Public, Merit & De-Merit Goods




Public goods are defined as products where, for any given output, consumption by additional consumers does not reduce the quantity consumed by existing consumers.

There are very few absolutely public goods, but common examples include law, parks, street-lighting, defence, light-houses etc.

As there is no marginal cost in producing the public goods, it is generally argued that they must be provided free of charge, because otherwise the people who benefit less than the cost of using the public good, will not use it. That will lead to a loss of welfare.

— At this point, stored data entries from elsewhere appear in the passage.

@[simp] theorem State.writeEvent_time (s : State) (e : Ev) : (s.writeEvent e).time = s.time := by
  simp [State.writeEvent]
@[simp] theorem State.writeEvent_freeCtr (s : State) (e : Ev) : (s.writeEvent e).freeCtr = s.freeCtr := by
  simp [State.writeEvent]
@[simp] theorem State.writeEvent_pins (s : State) (e : Ev) : (s.writeEvent e).pins = s.pins := by
  simp [State.writeEvent]
@[simp] theorem State.writeEvent_mode (s : State) (e : Ev) : (s.writeEvent e).mode = s.mode := by
  simp [State.writeEvent]
@[simp] theorem State.writeEvent_events (s : State) (e : Ev) : (s.writeEvent e).events = s.events := by
  simp [State.writeEvent]
@[simp] theorem State.writeEvent_storm (s : State) (e : Ev) : (s.writeEvent e).storm = s.storm := by
  simp [State.writeEvent]
@[simp] theorem State.writeEvent_domains (s : State) (e : Ev) : (s.writeEvent e).domains = s.domains := by
  simp [State.writeEvent]
@[simp] theorem State.writeEvent_openSets (s : State) (e : Ev) : (s.writeEvent e).openSets = s.openSets := by
  simp [State.writeEvent]
@[simp] theorem State.writeEvent_parts (s : State) (e : Ev) : (s.writeEvent e).parts = s.parts := by
  simp [State.writeEvent]
@[simp] theorem State.writeEvent_partSeq (s : State) (e : Ev) : (s.writeEvent e).partSeq = s.partSeq := by
  simp [State.writeEvent]
@[simp] theorem State.writeEvent_fused (s : State) (e : Ev) : (s.writeEvent e).fused = s.fused := by
  simp [State.writeEvent]
@[simp] theorem State.writeEvent_repair (s : State) (e : Ev) : (s.writeEvent e).repair = s.repair := by
  simp [State.writeEvent]
@[simp] theorem State.writeEvent_counters (s : State) (e : Ev) : (s.writeEvent e).counters = s.counters := by
  simp [State.writeEvent]
@[simp] theorem State.writeEvent_alarms (s : State) (e : Ev) : (s.writeEvent e).alarms = s.alarms := by
  simp [State.writeEvent]
@[simp] theorem State.writeEvent_srcs (s : State) (e : Ev) : (s.writeEvent e).srcs = s.srcs := by
  simp [State.writeEvent]
@[simp] theorem State.writeEvent_dsts (s : State) (e : Ev) : (s.writeEvent e).dsts = s.dsts := by
  simp [State.writeEvent]
@[simp] theorem State.writeEvent_convs (s : State) (e : Ev) : (s.writeEvent e).convs = s.convs := by
  simp [State.writeEvent]
@[simp] theorem State.writeEvent_ains (s : State) (e : Ev) : (s.writeEvent e).ains = s.ains := by
  simp [State.writeEvent]
@[simp] theorem State.writeEvent_aouts (s : State) (e : Ev) : (s.writeEvent e).aouts = s.aouts := by
  simp [State.writeEvent]
@[simp] theorem State.writeEvent_aports (s : State) (e : Ev) : (s.writeEvent e).aports = s.aports := by
  simp [State.writeEvent]
@[simp] theorem State.writeEvent_lanes (s : State) (e : Ev) : (s.writeEvent e).lanes = s.lanes := by
  simp [State.writeEvent]
@[simp] theorem State.writeEvent_buses (s : State) (e : Ev) : (s.writeEvent e).buses = s.buses := by
  simp [State.writeEvent]
@[simp] theorem State.writeEvent_ports (s : State) (e : Ev) : (s.writeEvent e).ports = s.ports := by
  simp [State.writeEvent]
@[simp] theorem State.writeEvent_flows (s : State) (e : Ev) : (s.writeEvent e).flows = s.flows := by
  simp [State.writeEvent]
@[simp] theorem State.writeEvent_queues (s : State) (e : Ev) : (s.writeEvent e).queues = s.queues := by
  simp [State.writeEvent]
@[simp] theorem State.writeEvent_gates (s : State) (e : Ev) : (s.writeEvent e).gates = s.gates := by
  simp [State.writeEvent]
@[simp] theorem State.writeEvent_planes (s : State) (e : Ev) : (s.writeEvent e).planes = s.planes := by
  simp [State.writeEvent]
@[simp] theorem State.writeEvent_levee (s : State) (e : Ev) : (s.writeEvent e).levee = s.levee := by
  simp [State.writeEvent]
@[simp] theorem State.writeEvent_refs (s : State) (e : Ev) : (s.writeEvent e).refs = s.refs := by
  simp [State.writeEvent]
@[simp] theorem State.writeEvent_hg (s : State) (e : Ev) : (s.writeEvent e).hg = s.hg := by
  simp [State.writeEvent]
@[simp] theorem State.writeEvent_caps (s : State) (e : Ev) : (s.writeEvent e).caps = s.caps := by
  simp [State.writeEvent]
@[simp] theorem State.writeEvent_trigs (s : State) (e : Ev) : (s.writeEvent e).trigs = s.trigs := by
  simp [State.writeEvent]
@[simp] theorem State.writeEvent_stems (s : State) (e : Ev) : (s.writeEvent e).stems = s.stems := by
  simp [State.writeEvent]
@[simp] theorem State.writeEvent_rends (s : State) (e : Ev) : (s.writeEvent e).rends = s.rends := by
  simp [State.writeEvent]
@[simp] theorem State.writeEvent_delivs (s : State) (e : Ev) : (s.writeEvent e).delivs = s.delivs := by
  simp [State.writeEvent]
@[simp] theorem State.writeEvent_cores (s : State) (e : Ev) : (s.writeEvent e).cores = s.cores := by
  simp [State.writeEvent]
@[simp] theorem State.writeEvent_riders (s : State) (e : Ev) : (s.writeEvent e).riders = s.riders := by
  simp [State.writeEvent]
@[simp] theorem State.writeEvent_riderDev (s : State) (e : Ev) : (s.writeEvent e).riderDev = s.riderDev := by
  simp [State.writeEvent]
@[simp] theorem State.writeEvent_jobs (s : State) (e : Ev) : (s.writeEvent e).jobs = s.jobs := by
  simp [State.writeEvent]
@[simp] theorem State.writeEvent_jobSeq (s : State) (e : Ev) : (s.writeEvent e).jobSeq = s.jobSeq := by
  simp [State.writeEvent]
@[simp] theorem State.writeEvent_hostFlows (s : State) (e : Ev) : (s.writeEvent e).hostFlows = s.hostFlows := by
  simp [State.writeEvent]
@[simp] theorem State.writeEvent_ctxs (s : State) (e : Ev) : (s.writeEvent e).ctxs = s.ctxs := by
  simp [State.writeEvent]
@[simp] theorem State.writeEvent_heads (s : State) (e : Ev) : (s.writeEvent e).heads = s.heads := by
  simp [State.writeEvent]
@[simp] theorem State.writeEvent_layers (s : State) (e : Ev) : (s.writeEvent e).layers = s.layers := by
  simp [State.writeEvent]
@[simp] theorem State.writeEvent_readback (s : State) (e : Ev) : (s.writeEvent e).readback = s.readback := by
  simp [State.writeEvent]
@[simp] theorem State.writeEvent_culverts (s : State) (e : Ev) : (s.writeEvent e).culverts = s.culverts := by
  simp [State.writeEvent]
@[simp] theorem State.writeEvent_dramStacks (s : State) (e : Ev) : (s.writeEvent e).dramStacks = s.dramStacks := by
  simp [State.writeEvent]
@[simp] theorem State.writeEvent_rmem (s : State) (e : Ev) : (s.writeEvent e).rmem = s.rmem := by
  simp [State.writeEvent]
@[simp] theorem State.writeEvent_dram (s : State) (e : Ev) : (s.writeEvent e).dram = s.dram := by
  simp [State.writeEvent]
@[simp] theorem State.writeEvent_capStamps (s : State) (e : Ev) : (s.writeEvent e).capStamps = s.capStamps := by
  simp [State.writeEvent]
@[simp] theorem State.writeEvent_remap (s : State) (e : Ev) : (s.writeEvent e).remap = s.remap := by
  simp [State.writeEvent]
@[simp] theorem State.writeEvent_busReqs (s : State) (e : Ev) : (s.writeEvent e).busReqs = s.busReqs := by
  simp [State.writeEvent]
@[simp] theorem State.writeEvent_gauges (s : State) (e : Ev) : (s.writeEvent e).gauges = s.gauges := by
  simp [State.writeEvent]
@[simp] theorem State.writeEvent_thermal (s : State) (e : Ev) : (s.writeEvent e).thermal = s.thermal := by
  simp [State.writeEvent]
@[simp] theorem State.writeEvent_image (s : State) (e : Ev) : (s.writeEvent e).image = s.image := by
  simp [State.writeEvent]
@[simp] theorem State.writeEvent_saved (s : State) (e : Ev) : (s.writeEvent e).saved = s.saved := by
  simp [State.writeEvent]
@[simp] theorem State.writeEvent_cal (s : State) (e : Ev) : (s.writeEvent e).cal = s.cal := by
  simp [State.writeEvent]
@[simp] theorem State.writeEvent_svc (s : State) (e : Ev) : (s.writeEvent e).svc = s.svc := by
  simp [State.writeEvent]
@[simp] theorem State.writeEvent_jtag (s : State) (e : Ev) : (s.writeEvent e).jtag = s.jtag := by
  simp [State.writeEvent]
@[simp] theorem State.writeEvent_pending (s : State) (e : Ev) : (s.writeEvent e).pending = s.pending := by
  simp [State.writeEvent]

Also the goods are mostly non-excludable, that means that if once provided everybody can use them, which when charged will lead to the "Free Rider effect". So these goods will not be provided by free markets as there is no way to charge for the usage, the solution is, that state must provide these goods and finance them from taxes collected from everybody.



Merit goods on the other hand are products generally not distributed by means of the price system, but based on merit or need, because people although having perfect knowledge would buy the wrong amount of them. These goods can be supplied by free market, but not on the right quantity.

Merit goods are, for example, education and to some extent the health-care. They are provided by state and are deemed beneficial to society.

In many cases, these goods are subsidised by governments in an effort to increase consumption.

De-Merit goods - A good which is considered unhealthy or damaging in some way (Detrimental to society).

A demerit good can be physically harmful (cigarettes), mentally harmful (gambling), or morally harmful (prostitution).

In many cases, demerit goods are subject to additional taxes in an effort to reduce consumption; these taxes are frequently known as sin taxes.